__DIRECTIONS__: From the listing below, reproduce word for word the part that opens with the line containing "(∀ d, let counts" and closes with the line containing "u.mem = s.mem ∧ (∀"; reproduce nothing else.

__GIVEN DATA__:
/-- The batch instructions of a thread (R149, R150, R153, R330, R331): CSEAL closes the open batch and opens the next; CWAIT passes at the count
given and holds above it; CWAIT of a token and CSTAT give the status word, an expired batch reading 6; CCAN cancels one batch, or all and the
open one, and completes once no command of theirs is left in a beat; CTOK names a sealed batch; CPRI and CBKO set cbko, a reserved value being
illegal. -/
def Obligations.CopyBatches : Prop := ∀ (s : State) (c t : Nat), s.focus = .thread c t →
  (∀ d, let counts : Prop := ∃ b, s.batch s.focus s.cur.openBatch = some b ∧ b.isSealed = false ∧ b.sealUp.finished = false
    let r := s.needBatch s.focus
    (counts → 32 ≤ (s.unfinished s.focus).length → exec (.cseal d) s = .next s.again) ∧
    (¬counts ∨ (s.unfinished s.focus).length < 32 → ∃ (b b' : Batch) (u : State), r.batch r.focus s.cur.openBatch = some b ∧ exec (.cseal d) s = .next u ∧
      u.cur.openBatch = (s.cur.openBatch + 1) % 65536 ∧ u.cur.ncmd = 0 ∧ u.x d = (if d = 0#5 then 0#64 else BitVec.ofNat 64 s.cur.openBatch) ∧
      u.mem = s.mem ∧ (∀ r, r ≠ d → u.x r = s.x r) ∧ u.cur.v = s.cur.v ∧ u.cur.pc = (s.cur.advance 4#48).pc ∧
      u.batch u.focus s.cur.openBatch = some b' ∧ b'.isSealed = true ∧ b'.left = b.left ∧ (b.state = 0 → b'.state = if b.left = 0 then 2 else 1))) ∧
  (∀ n s1, s.resumeBatches s.focus (fun b => b.isSealed) = s1 → s1.focus = s.focus →
    ((s1.unfinished s1.focus).length ≤ n.toNat → exec (.cwait n) s = .next (s1.acquireL1 c).complete) ∧
    (n.toNat < (s1.unfinished s1.focus).length → s1.sealedReport s1.focus = none → exec (.cwait n) s = .next s1.again) ∧
    (n.toNat < (s1.unfinished s1.focus).length → ∀ b, s1.sealedReport s1.focus = some b → exec (.cwait n) s = .next ((s1.markReported s1.focus b.number).raise b.trap))) ∧
  (∀ d a, (∀ x i, s.tokenBatch (s.x a) = .error (x, i) → exec (.cwaitTok d a) s = .next (s.trap x (s.x a) i) ∧ exec (.cstat d a 1#1) s = .next (s.trap x (s.x a) i)) ∧
    (s.tokenBatch (s.x a) = .ok none → exec (.cwaitTok d a) s = .next ((s.acquireL1 c).result 1 d 6#64) ∧ exec (.cstat d a 1#1) s = .next (s.result 1 d 6#64)) ∧
    (∀ b, s.tokenBatch (s.x a) = .ok (some b) → exec (.cstat d a 1#1) s = .next (s.result 1 d (BitVec.ofNat 64 b.word)) ∧
      (b.state = 2 ∨ b.state = 5 ∨ (b.state = 3 ∧ b.left = 0) → exec (.cwaitTok d a) s = .next ((s.acquireL1 c).result 1 d (BitVec.ofNat 64 b.word))) ∧
      (b.state ≠ 2 → b.state ≠ 5 → b.state ≠ 3 ∨ b.left ≠ 0 → exec (.cwaitTok d a) s = .next s.again)) ∧
    (∀ b, s.batch s.focus ((s.x a).toNat % 65536) = some b → exec (.cstat d a 0#1) s = .next (s.result 1 d (BitVec.ofNat 64 b.word))) ∧
    (s.batch s.focus ((s.x a).toNat % 65536) = none → exec (.cstat d a 0#1) s = .next (s.result 1 d (if (s.x a).toNat % 65536 = s.cur.openBatch then 0#64 else 6#64)))) ∧
  (∀ a, let n := (s.x a).toNat % 65536
    let ends (u : State) (i : Instr) : Prop := u.focus = s.focus → exec i s = .next (if u.stillStopping s.focus = true then u.awaitStep 0xAD else u.complete)
    ((s.unfinished s.focus).contains n = true → ends (s.cancelBatch s.focus n) (.ccan a 0#1) ∧
      ∃ b, (s.cancelBatch s.focus n).batch s.focus n = some b ∧ b.state = 5) ∧
    ((s.unfinished s.focus).contains n = false → ends s (.ccan a 0#1)) ∧
    ∃ u, (u = let t := (s.unfinished s.focus).foldl (fun x m => x.cancelBatch s.focus m) s
        ((t.needBatch s.focus).cancelBatch s.focus (t.ctx s.focus).openBatch).sealOpen s.focus fun b => { b with isSealed := true }) ∧
      u.mem = s.mem ∧ u.cur.ncmd = 0 ∧ ends u (.ccan a 1#1)) ∧
  (∀ d a, let n := (s.x a).toNat % 65536
    (∀ b, s.batch s.focus n = some b → b.isSealed = true → ∃ w, exec (.ctok d a) s = .next (s.result 1 d w) ∧
      (tokenOf w = some (.thread (match agentCore (holderAgent s.cur.holder) with
        | .lc i => i
        | .dt _ => 0) (agentSlot (holderAgent s.cur.holder) % 16), n) ∨ isTile (agentCore (holderAgent s.cur.holder)) = true)) ∧
    ((∀ b, s.batch s.focus n = some b → b.isSealed = false) → exec (.ctok d a) s = .next (s.trap 0x0A (s.x a) 0x02))) ∧
  (∀ p, ∃ u, exec (.cpri p) s = .next u ∧ u = s.setCur u.cur ∧ u.cur.cbko.extractLsb' 2 2 = p ∧ u.cur.cbko.extractLsb' 4 60 = s.cur.cbko.extractLsb' 4 60 ∧
    u.cur.cbko.extractLsb' 0 2 = s.cur.cbko.extractLsb' 0 2 ∧ u.cur.pc = (s.cur.advance 4#48).pc ∧ u.cur.x = s.cur.x) ∧
  (∀ d a, (cbkoOk (s.x a) = false → exec (.cbko d a) s = .next (s.illegal (wordOf (.cbko d a)) 0x09)) ∧
    (cbkoOk (s.x a) = true → ∃ u, exec (.cbko d a) s = .next u ∧ u = s.setCur u.cur ∧ u.cur.cbko.extractLsb' 2 2 = s.cur.cbko.extractLsb' 2 2 ∧
      u.cur.cbko.extractLsb' 4 60 = (s.x a).extractLsb' 4 60 ∧ u.cur.cbko.extractLsb' 0 2 = (s.x a).extractLsb' 0 2 ∧
      u.x d = (if d = 0#5 then 0#64 else s.cur.cbko) ∧ (∀ r, r ≠ d → u.x r = s.x r) ∧ u.cur.pc = (s.cur.advance 4#48).pc))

__RESULT BELOW__:
  (∀ d, let counts : Prop := ∃ b, s.batch s.focus s.cur.openBatch = some b ∧ b.isSealed = false ∧ b.sealUp.finished = false
    let r := s.needBatch s.focus
    (counts → 32 ≤ (s.unfinished s.focus).length → exec (.cseal d) s = .next s.again) ∧
    (¬counts ∨ (s.unfinished s.focus).length < 32 → ∃ (b b' : Batch) (u : State), r.batch r.focus s.cur.openBatch = some b ∧ exec (.cseal d) s = .next u ∧
      u.cur.openBatch = (s.cur.openBatch + 1) % 65536 ∧ u.cur.ncmd = 0 ∧ u.x d = (if d = 0#5 then 0#64 else BitVec.ofNat 64 s.cur.openBatch) ∧
      u.mem = s.mem ∧ (∀ r, r ≠ d → u.x r = s.x r) ∧ u.cur.v = s.cur.v ∧ u.cur.pc = (s.cur.advance 4#48).pc ∧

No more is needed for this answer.